За окном снова полыхнуло, раздался особо злой раскат грома. И здоровенный кузнец, способный одним ударом коня свалить, отлетел к стене, словно беспомощный котенок.

Злая тьма взметнулась во взгляде, полностью вытесняя янтарь. Он больше пальцем не прикоснулся к кузнецу, но того сначала скрутило от боли, потом выгнуло так, что затрещали кости и глаза налились кровью. Тело больше не принадлежало ему. Оно полыхало в плену ярости кхассера. Каждую клеточку, каждый сантиметр раздирала агония.

Лука хрипел. С его губ клочьями падала серая пена, из правого уха потекла тонкая струйка темной крови. Он чувствовал, как звериные когти сжимаются вокруг сердца, но ничего не мог сделать. Воля кхассера непререкаема, его сила неоспорима.
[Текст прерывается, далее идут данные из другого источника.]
@[simp] theorem State.kept_ulPath (y : TxSym) (prbs sh adv : Nat) (codes : List (Fin 64 × Nat × BitVec 12)) (p : Nat) :
    (s.ulPath y prbs sh adv codes p).2.Kept s := by
  simp [State.ulPath]

/-! ## Symbols of the datapaths (R176-R220, R247-R250) -/

@[simp] theorem State.kept_bfErrPast (dir car : Nat) : (s.bfErrPast dir car).Kept s := by simp [State.bfErrPast]
@[simp] theorem State.kept_txClip (path stage n : Nat) : (s.txClip path stage n).Kept s := by simp [State.txClip]
@[simp] theorem State.kept_dpdClip (path n : Nat) : (s.dpdClip path n).Kept s := by simp [State.dpdClip]
@[simp] theorem State.kept_deliverAt (i : Nat) : (s.deliverAt i).Kept s := by unfold State.deliverAt; split <;> simp

@[simp] theorem State.kept_deliverUnits (ready : UlJob → Bool) (n : Nat) : (s.deliverUnits ready n).Kept s := by
  induction n generalizing s with
  | zero => exact .rfl
  | succ n ih => unfold State.deliverUnits; split <;> simp [ih]

@[simp] theorem State.kept_ulTick : s.ulTick.Kept s := by simp [State.ulTick]

@[simp] theorem State.kept_queueUnits (due : Th) (ports c type tspec cw qual stream rep : Nat) (units : List (List Nat)) :
    (s.queueUnits due ports c type tspec cw qual stream rep units).Kept s := by
  simp [State.queueUnits]

@[simp] theorem State.kept_ulSection (c : Nat) (f : Int) (n : Nat) (res : List UlRe) (x : Section) : (s.ulSection c f n res x).Kept s := by
  simp [State.ulSection]

@[simp] theorem State.kept_srsRaw (c : Nat) (f : Int) (n : Nat) (res : List UlRe) (path : Nat) (x : Section) :
    (s.srsRaw c f n res path x).Kept s := by
  simp [State.srsRaw]

@[simp] theorem State.kept_ulInput (c : Nat) (f : Int) (n : Nat) (inp : RxIn) : (s.ulInput c f n inp).2.Kept s := by
  cases inp <;> simp [State.ulInput]

@[simp] theorem State.kept_formNext (p : Nat) : (s.formNext p).Kept s := by
  unfold State.formNext
  (repeat' split) <;> simp

/-! ## Double-banked resources (R151-R153, R240-R246) -/

@[simp] theorem State.kept_setC (e : Nat) (b : Bool) : (s.setC e b).Kept s := by simp [State.setC]
@[simp] theorem State.kept_swapRefused (eng : Option Nat) : (s.swapRefused eng).Kept s := by unfold State.swapRefused; split <;> simp

@[simp] theorem State.kept_showPending (res idx : Nat) (on : Bool) : (s.showPending res idx on).Kept s := by
  simp -implicitDefEqProofs [State.showPending]

@[simp] theorem State.kept_toEntry (e : Nat) : (s.toEntry e).Kept s := by simp [State.toEntry]
@[simp] theorem State.kept_programSwap (e : Nat) : (s.programSwap e).Kept s := by unfold State.programSwap; dsimp only; (repeat' split) <;> simp

@[simp] theorem State.kept_requestSwap (res idx bnd car t : Nat) (te : Th) (eng : Option Nat) :
    (s.requestSwap res idx bnd car t te eng).2.Kept s := by
  unfold State.requestSwap
  dsimp only
  cases eng <;> simp

@[simp] theorem State.kept_flipHandle (dir h : Nat) (b : Th) : (s.flipHandle dir h b).Kept s := by simp [State.flipHandle]
@[simp] theorem State.kept_dpdSwap (p : Nat) (b : Th) : (s.dpdSwap p b).Kept s := by unfold State.dpdSwap; split <;> simp
@[simp] theorem State.kept_roleChange (w : SwapPend) : (s.roleChange w).Kept s := by simp -implicitDefEqProofs [State.roleChange]
@[simp] theorem State.kept_moveSwap (w w' : SwapPend) : (s.moveSwap w w').Kept s := by simp [State.moveSwap]
@[simp] theorem State.kept_deferSwap (w : SwapPend) : (s.deferSwap w).Kept s := by unfold State.deferSwap; (repeat' split) <;> simp
@[simp] theorem State.kept_showOld (res idx : Nat) (on : Bool) : (s.showOld res idx on).Kept s := by simp [State.showOld]

@[simp] theorem kept_beamSwapreqWrite (v : Word) : (beamSwapreqWrite v s).2.Kept s := by
  unfold beamSwapreqWrite
  dsimp only
  split
  · simp
  · split
    next hswap => exact (congrArg (·.2.Kept s) hswap).mp (State.kept_requestSwap ..)
    next => simp

@[simp] theorem kept_dpdSwapreqWrite (v : Word) : (dpdSwapreqWrite v s).2.Kept s := by
  unfold dpdSwapreqWrite
  dsimp only
  split
  · simp
  · split
    next hswap => exact (congrArg (·.2.Kept s) hswap).mp (State.kept_requestSwap ..)
    next => simp

@[simp] theorem kept_sbSwapreqWrite (e : Nat) (v : Word) : (sbSwapreqWrite e v s).2.Kept s := by
  unfold sbSwapreqWrite
  dsimp only
  split
  · simp
  · split
    next hswap => exact ((congrArg (fun x : Nat × State => x.2.Kept _) hswap).mp (State.kept_requestSwap ..)).trans (s.kept_plainWrite _ v)
    next => simp

@[simp] theorem State.kept_cwMiss (dir h : Nat) (now : Th) : (s.cwMiss dir h now).Kept s := by simp [State.cwMiss]
@[simp] theorem State.kept_cwRefuse (reason dir h : Nat) : (s.cwRefuse reason dir h).2.Kept s := by simp [State.cwRefuse]
@[simp] theorem kept_cwArmWrite (v : Word) (tw : Th) : (cwArmWrite v tw s).2.Kept s := by simp [cwArmWrite]
@[simp] theorem kept_cwCommitWrite (v : Word) (tc : Th) : (cwCommitWrite v tc s).2.Kept s := by simp [cwCommitWrite]

/-! ## Carriers and slices (R183, R184, R199-R202) -/

@[simp] theorem State.kept_mutedUntil (p : Nat) (t : Th) : (s.mutedUntil p t).Kept s := by simp [State.mutedUntil]
@[simp] theorem State.kept_setMuted (p : Nat) (on : Bool) : (s.setMuted p on).Kept s := by simp [State.setMuted]
@[simp] theorem State.kept_markMuted (p : Nat) : (s.markMuted p).Kept s := by simp [State.markMuted]
@[simp] theorem State.kept_hwMute (p : Nat) (f : Field) : (s.hwMute p f).Kept s := by simp [State.hwMute]
@[simp] theorem State.kept_hwUnmute (p : Nat) (f : Field) : (s.hwUnmute p f).Kept s := by simp [State.hwUnmute]
@[simp] theorem State.kept_hostMute (p : Nat) (on : Bool) (tw : Th) : (s.hostMute p on tw).Kept s := by simp [State.hostMute]
@[simp] theorem kept_txPathCtlWrite (p : Nat) (v : Word) (tw : Th) : (txPathCtlWrite p v tw s).2.Kept s := by simp [txPathCtlWrite]
@[simp] theorem kept_sampleWrite (a : Nat) (d : Th) (v : Word) (tw : Th) : (sampleWrite a d v tw s).2.Kept s := by simp [sampleWrite]
@[simp] theorem State.kept_setSlice (p sl : Nat) : (s.setSlice p sl).Kept s := by simp [State.setSlice]
@[simp] theorem State.kept_markSlice (sl : Nat) : (s.markSlice sl).Kept s := by simp [State.markSlice]
@[simp] theorem State.kept_setSliceSync (u : Nat) (x : Option SliceSync) : (s.setSliceSync u x).Kept s := by simp [State.setSliceSync]
@[simp] theorem kept_txMuteWrite (p : Nat) (v : Word) : (txMuteWrite p v s).2.Kept s := by simp [txMuteWrite]
@[simp] theorem State.kept_takeOver (u p spare : Nat) : (s.takeOver u p spare).Kept s := by simp [State.takeOver]
@[simp] theorem kept_sliceReliefWrite (u : Nat) (v : Word) : (sliceReliefWrite u v s).2.Kept s := by simp [sliceReliefWrite]
@[simp] theorem State.kept_carDown (c dir : Nat) (tw : Th) : (s.carDown c dir tw).Kept s := by simp [State.carDown]
@[simp] theorem State.kept_carRise (c : Nat) : (s.carRise c).Kept s := by simp [State.carRise]
@[simp] theorem State.kept_toffApply (tw : Th) : (s.toffApply tw).Kept s := by simp [State.toffApply]
@[simp] theorem kept_carCtlWrite (c : Nat) (v : Word) (tw : Th) : (carCtlWrite c v tw s).2.Kept s := by simp [carCtlWrite]
@[simp] theorem kept_carLockedWrite (c a : Nat) (v : Word) : (carLockedWrite c a v s).2.Kept s := by simp [carLockedWrite]
@[simp] theorem kept_carTxWrite (a : Nat) (v : Word) (tw : Th) : (carTxWrite a v tw s).2.Kept s := by simp [carTxWrite]
@[simp] theorem kept_carRxWrite (a : Nat) (v : Word) (tw : Th) : (carRxWrite a v tw s).2.Kept s := by simp [carRxWrite]
@[simp] theorem kept_cfrPulseWrite (a : Nat) (v : Word) : (cfrPulseWrite a v s).2.Kept s := by simp [cfrPulseWrite]
@[simp] theorem kept_rxPathCtlWrite (p : Nat) (v : Word) (tw : Th) : (rxPathCtlWrite p v tw s).2.Kept s := by simp [rxPathCtlWrite]

/-! ## PRACH (R221-R225) -/

@[simp] theorem kept_prachCtlWrite (j : Nat) (v : Word) : (prachCtlWrite j v s).2.Kept s := by simp [prachCtlWrite]
@[simp] theorem kept_prachFstartWrite (j : Nat) (v : Word) : (prachFstartWrite j v s).2.Kept s := by simp [prachFstartWrite]

@[simp] theorem State.kept_prachInput (j : Nat) (w : Word) (air a b : Th) (rep n : Nat) (inp : RxIn) :
    (s.prachInput j w air a b rep n inp).2.Kept s := by
  cases inp <;> simp [State.prachInput]

@[simp] theorem State.kept_prachStream (c : Nat) (w : Word) (ports tspec cw : Nat) (a b : Th) (rep : Nat) (vals : List UlRe)
    (st : Nat × Bool × List (Int × Int)) : (s.prachStream c w ports tspec cw a b rep vals st).Kept s := by
  simp [State.prachStream]

/-! ## Dual homing (R100-R102) -/

@[simp] theorem State.kept_setServe (c code : Nat) (b : Th) : (s.setServe c code b).Kept s := by simp [State.setServe]

/-! ## Captures (R262-R274) -/

@[simp] theorem State.kept_setCage (a : Nat) (x : CageArb) : (s.setCage a x).Kept s := by simp [State.setCage]
@[simp] theorem State.kept_showPend (q : CapReq) (on : Bool) : (s.showPend q on).Kept s := by simp [State.showPend]
@[simp] theorem State.kept_showGrant (q : CapReq) (on : Bool) : (s.showGrant q on).Kept s := by simp [State.showGrant]
@[simp] theorem State.kept_capComplete (q : CapReq) (status : Nat) : (s.capComplete q status).Kept s := by simp [State.capComplete]
@[simp] theorem State.kept_giveTicket (q : CapReq) (t : Nat) : (s.giveTicket q t).Kept s := by simp [State.giveTicket]
@[simp] theorem State.kept_capEnqueue (a : Nat) (q : CapReq) : (s.capEnqueue a q).Kept s := by simp [State.capEnqueue]
@[simp] theorem State.kept_capLow (path : Nat) : (s.capLow path).Kept s := by simp [State.capLow]
@[simp] theorem State.kept_capTick : s.capTick.Kept s := by simp [State.capTick]
@[simp] theorem kept_cageCfgWrite (g : Nat) (v : Word) : (cageCfgWrite g v s).2.Kept s := by simp [cageCfgWrite]

/-! ## Converters (R275-R293) -/

@[simp] theorem State.kept_setAdc (u : Nat) (x : ConvAdc) : (s.setAdc u x).Kept s := by simp [State.setAdc]
@[simp] theorem State.kept_adcReplace (u out_ in_ : Nat) : (s.adcReplace u out_ in_).Kept s := by unfold State.adcReplace; split <;> simp
@[simp] theorem State.kept_adcRetire (u sub : Nat) : (s.adcRetire u sub).Kept s := by simp [State.adcRetire]
@[simp] theorem kept_adcCmdWrite (u : Nat) (v : Word) : (adcCmdWrite u v s).2.Kept s := by simp [adcCmdWrite]
@[simp] theorem State.kept_setDac (p : Nat) (x : ConvDac) : (s.setDac p x).Kept s := by simp [State.setDac]
@[simp] theorem State.kept_cellRetire (p : Nat) (cell : Option Nat) : (s.cellRetire p cell).Kept s := by unfold State.cellRetire; split <;> simp
@[simp] theorem kept_dacCmdWrite (p : Nat) (v : Word) : (dacCmdWrite p v s).2.Kept s := by simp [dacCmdWrite]
@[simp] theorem State.kept_refreshAlias : s.refreshAlias.Kept s := by simp -implicitDefEqProofs [State.refreshAlias]

@[simp] theorem kept_ncoWrite (a : Nat) (tx : Bool) (k : Nat) (v : Word) : (ncoWrite a tx k v s).2.Kept s := by
  simp -implicitDefEqProofs [ncoWrite]

@[simp] theorem kept_ncoSelWrite (v : Word) (tw : Th) : (ncoSelWrite v tw s).2.Kept s := by simp -implicitDefEqProofs [ncoSelWrite]
@[simp] theorem kept_convModeWrite (a : Nat) (v : Word) : (convModeWrite a v s).2.Kept s := by simp [convModeWrite]
@[simp] theorem State.kept_startAlign : s.startAlign.Kept s := by simp [State.startAlign]
@[simp] theorem kept_alignSoftWrite (v : Word) : (alignSoftWrite v s).2.Kept s := by simp [alignSoftWrite]
@[simp] theorem State.kept_alignReset : s.alignReset.Kept s := by simp [State.alignReset]

/-! ## Auxiliary DACs (R410-R413) -/

@[simp] theorem State.kept_setAux (n : Nat) (x : AuxCh) : (s.setAux n x).Kept s := by simp [State.setAux]
@[simp] theorem State.kept_setHold (n : Nat) (b : Bool) : (s.setHold n b).Kept s := by simp [State.setHold]
@[simp] theorem State.kept_auxMove (n code : Nat) : (s.auxMove n code).Kept s := by simp [State.auxMove]
@[simp] theorem kept_auxDacWrite (n : Nat) (v : Word) : (auxDacWrite n v s).2.Kept s := by simp [auxDacWrite]
@[simp] theorem kept_auxClrCodeWrite (n : Nat) (v : Word) : (auxClrCodeWrite n v s).2.Kept s := by simp [auxClrCodeWrite]
@[simp] theorem State.kept_auxClear (n : Nat) : (s.auxClear n).Kept s := by simp [State.auxClear]
@[simp] theorem State.kept_auxClearAll : s.auxClearAll.Kept s := by simp [State.auxClearAll]
@[simp] theorem kept_auxCtlWrite (v : Word) : (auxCtlWrite v s).2.Kept s := by simp [auxCtlWrite]
@[simp] theorem State.kept_auxCorrected (n : Nat) : (s.auxCorrected n).Kept s := by simp [State.auxCorrected]

/-! ## Calibration (R381-R401) -/

@[simp] theorem State.kept_assayAny : s.assayAny.Kept s := by simp -implicitDefEqProofs [State.assayAny]
@[simp] theorem State.kept_assayConv : s.assayConv.Kept s := by simp [State.assayConv]
@[simp] theorem State.kept_assayRestart : s.assayRestart.Kept s := by simp [State.assayRestart]

@[simp] theorem State.kept_assayConsequence (item unit elem : Nat) : (s.assayConsequence item unit elem).Kept s := by
  simp [State.assayConsequence]

@[simp] theorem State.kept_assayFailed (item unit elem : Nat) : (s.assayFailed item unit elem).Kept s := by
  simp -implicitDefEqProofs [State.assayFailed]

@[simp] theorem State.kept_assayPut (key val : Nat) : (s.assayPut key val).Kept s := by simp [State.assayPut]
@[simp] theorem State.kept_assayPassed (item unit elem val : Nat) : (s.assayPassed item unit elem val).Kept s := by simp [State.assayPassed]
@[simp] theorem State.kept_assayTick : s.assayTick.Kept s := by simp [State.assayTick]
@[simp] theorem State.kept_assayEnds (item unit : Nat) : (s.assayEnds item unit).Kept s := by simp [State.assayEnds]
@[simp] theorem State.kept_blobEnd (restore : Bool) (result : Nat) : (s.blobEnd restore result).Kept s := by simp [State.blobEnd]
@[simp] theorem kept_assaySaveWrite (v : Word) : (assaySaveWrite v s).2.Kept s := by simp [assaySaveWrite]
@[simp] theorem kept_assayRestoreWrite (v : Word) : (assayRestoreWrite v s).2.Kept s := by simp [assayRestoreWrite]
@[simp] theorem kept_assayCtlWrite (v : Word) : (assayCtlWrite v s).2.Kept s := by simp [assayCtlWrite]
@[simp] theorem kept_assayFailWrite (a : Nat) (v : Word) : (assayFailWrite a v s).2.Kept s := by simp -implicitDefEqProofs [assayFailWrite]
@[simp] theorem kept_assayNetWrite (a item : Nat) (v : Word) : (assayNetWrite a item v s).2.Kept s := by simp [assayNetWrite]

/-! ## The monitor (R402-R409) -/

@[simp] theorem State.kept_monShow : s.monShow.Kept s := by simp [State.monShow]
@[simp] theorem State.kept_setMon (m : MonSt) : (s.setMon m).Kept s := by simp [State.setMon]

@[simp] theorem State.kept_monStart (entry urg : Option Nat) (cfg slot tick : Nat) : (s.monStart entry urg cfg slot tick).Kept s := by
  simp [State.monStart]

@[simp] theorem State.kept_monEntry (k slot : Nat) : (s.monEntry k slot).Kept s := by unfold State.monEntry; dsimp only; (repeat' split) <;> simp
@[simp] theorem State.kept_monGo (slot : Nat) : (s.monGo slot).Kept s := by unfold State.monGo; dsimp only; (repeat' split) <;> simp
@[simp] theorem State.kept_monDone (x : MonRun) (samples : List Int) : (s.monDone x samples).Kept s := by simp [State.monDone]
@[simp] theorem State.kept_monCompare (k code : Nat) : (s.monCompare k code).Kept s := by simp [State.monCompare]
@[simp] theorem State.kept_monWrite (p : MonPipe) : (s.monWrite p).Kept s := by unfold State.monWrite; (repeat' split) <;> simp
@[simp] theorem State.kept_monTick : s.monTick.Kept s := by simp [State.monTick]
@[simp] theorem kept_monCtlWrite (v : Word) : (monCtlWrite v s).2.Kept s := by simp [monCtlWrite]
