-- ==== Sys2Proof/Config.lean ====
section
/-! DEFINITION. What is fixed when the block is built: the limb count `N` and the Capability Flag
`CAP` (00_scope.md R5, R8). The spec leaves both open as parameters (92_eei_decisions.md D3, D17);
no output of the block is left open, so there is no free value. -/

namespace Sys2Proof

/-- R8, R25: the Capability Flag, which selects the build of unit U1. -/
inductive Cap
  | native
  | generic
  deriving DecidableEq, Repr

/-- The parameters of one instance of the block. `limbs_pos` is R5 ("a positive integer");
`width_lt` is R155 ("64·N < 2^64 for every buildable N"), log entry 4. -/
structure Config where
  limbs : Nat
  cap : Cap
  limbs_pos : 0 < limbs
  width_lt : 64 * limbs < 2 ^ 64
  deriving DecidableEq, Repr

/-- R6: `W = 64 * N`, the total bit width of a multi-limb value. -/
abbrev Config.width (c : Config) : Nat := 64 * c.limbs

/-- The instance `State.reset` is built for. DESIGN CHOICE, unsafe (log entry 3): the spec leaves
`N` and `CAP` open; `N = 2` is the first width the source names. -/
def Config.atReset : Config := ⟨2, .native, by decide, by decide⟩

end Sys2Proof
end

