-- ==== Sys2Proof/Machine/Reference.lean ====
section
/-! DEFINITION. The arbitrary-precision reference: "the contracts ..., stated in unbounded integers, are that
reference in this spec" (41_addsub.md R120, 45_mul.md R200; 00_scope.md R18). It is no part of the block
and no meaning uses it: a statement says that every instruction agrees with it on all operands, which
takes in the full cross-product of any boundary set. -/

namespace Sys2Proof.Machine

/-- R110: the sum modulo `2^w` and the carry out, `(a + b) div 2^w`. -/
def referenceAdd (w a b : Nat) : Nat × Bool := ((a + b) % 2 ^ w, (a + b) / 2 ^ w == 1)

/-- R114: the integer difference modulo `2^w` and the borrow out. -/
def referenceSub (w a b : Nat) : Nat × Bool := (((a : Int) - b) % 2 ^ w |>.toNat, decide (a < b))

/-- R153: the zero bits above the highest set bit of a number of `w` bits. -/
def referenceClz (w a : Nat) : Nat := if a = 0 then w else w - 1 - Nat.log2 a

/-- R171: the left shift. -/
def referenceShl (w a s : Nat) : Nat := if s < w then a * 2 ^ s % 2 ^ w else 0

/-- R172: the right shift. -/
def referenceLsr (w a s : Nat) : Nat := if s < w then a / 2 ^ s else 0

/-- R190: the product modulo `2^w`. -/
def referenceMul (w a b : Nat) : Nat := a * b % 2 ^ w

/-- R91, R191: the exact product. -/
def referenceMulx (a b : Nat) : Nat := a * b

/-- The number `rsp.r` stands for and `rsp.cout`, by the contract of each operation, for a value width
of `w` bits. -/
def reference (w : Nat) : Instr → Nat × Bool
  | .mulfull o => (referenceMulx (operandX o).toNat (operandY o).toNat, false)
  | .add o => referenceAdd w (val o.a) (val o.b)
  | .sub o => referenceSub w (val o.a) (val o.b)
  | .not o => (2 ^ w - 1 - val o.a, false)
  | .and o => (val o.a &&& val o.b, false)
  | .or o => (val o.a ||| val o.b, false)
  | .xor o => (val o.a ^^^ val o.b, false)
  | .clz o => (referenceClz w (val o.a), false)
  | .shl o => (referenceShl w (val o.a) (amount o), false)
  | .lsr o => (referenceLsr w (val o.a) (amount o), false)
  | .mul o => (referenceMul w (val o.a) (val o.b), false)
  | .mulx o => (referenceMulx (val o.a) (val o.b), false)

end Sys2Proof.Machine
end

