-- ==== Sys2Proof/Safety.lean ====
section
/-! DEFINITION. What counts as a safe run: the host keeps its side (70_reset_and_hazards.md R258) and the
block answers every command. -/

namespace Sys2Proof.Machine

/-- R258: what the host must do: keep `op` out of the reserved codes (30_encoding.md R64) and use the
block's `N` (R252). -/
def acceptable (n : Nat) (c : Cmd) : Bool := c.wf n && (Mnemonic.ofCode c.op).isSome

/-- The records in transit have the block's formats: every pending command has `N` limbs in each
multi-limb operand (10_state.md R26) and every delivered response `2N` limbs (R27). -/
def State.inv (s : State) : Bool :=
  s.pending.all (Cmd.wf s.cfg.limbs) && s.responses.all (Rsp.wf s.cfg.limbs)

/-- A run of `k` steps from `s` is safe when the block refuses nothing on the way. -/
def SafeRun (k : Nat) (s : State) : Prop := ∃ t, Host.Core.run Sys2Proof.core k s = .next t

/-- Two operand records agree on every field the operation reads (30_encoding.md R62, R65). -/
def agreeOnReads (m : Mnemonic) (o p : Operands) : Bool := m.reads.all fun f => f.same o p

end Sys2Proof.Machine
end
Поддавшись сладким мечтам, он забыл об этом.

– Стой! – Сгорая от стыда и ужаса, Ника натянула подол на свои голые ноги, скатилась с топчана и бросилась к Брейру, – остановись, не надо!

Он убивал Луку. Медленно, неотвратимо, слегка изогнув губы в циничной усмешке. Ника чувствовала его тьму. Она была повсюду. Под старыми половицами, среди бревенчатых стен и протекающей крыши. Заполнила маленькую сторожку до предела, так что даже стекла в окнах начали протестующе скрипеть.

– Не убивай его. Пожалуйста! – взмолилась она. Кхассер не слышал. – Брейр! – Доминика отчаянно повисла у него на руке. – Остановись! Умоляю!

Темный взгляд полоснул по ней. Всего на долю секунды, просто задел мимолетом, но ей показалось, что вывернули наизнанку. Боль была настолько острая и быстрая, что даже вскрикнуть не успела, как все прошло.

Лука рухнул на пол и, слабо постанывая, пытался пошевелить руками. Они больше его не слушались – переломаны, разодраны, хоть с виду и выглядели как обычно. Рот наполнялся кровью, а внутри… внутри расползалось ощущение непоправимого урона.

– Жалеешь его? – сквозь зубы процедил кхассер.

Тьма чуть притихла. Он сдерживал ее, не позволяя наброситься и разорвать. Хотя хотелось. Хриплое надрывное дыхание кузнеца звучало как музыка, притягивало, нашептывало «добей его… забери никчемную жизнь… оборви ее».

Желание убивать было настолько сильным, что кхассер едва держался. Останавливала только ее маленькая трепещущая ладонь на сгибе локтя. Даже через рубаху он чувствовал жар и дикое биение сердца. Настолько быстрое, что его собственное разгонялось в унисон.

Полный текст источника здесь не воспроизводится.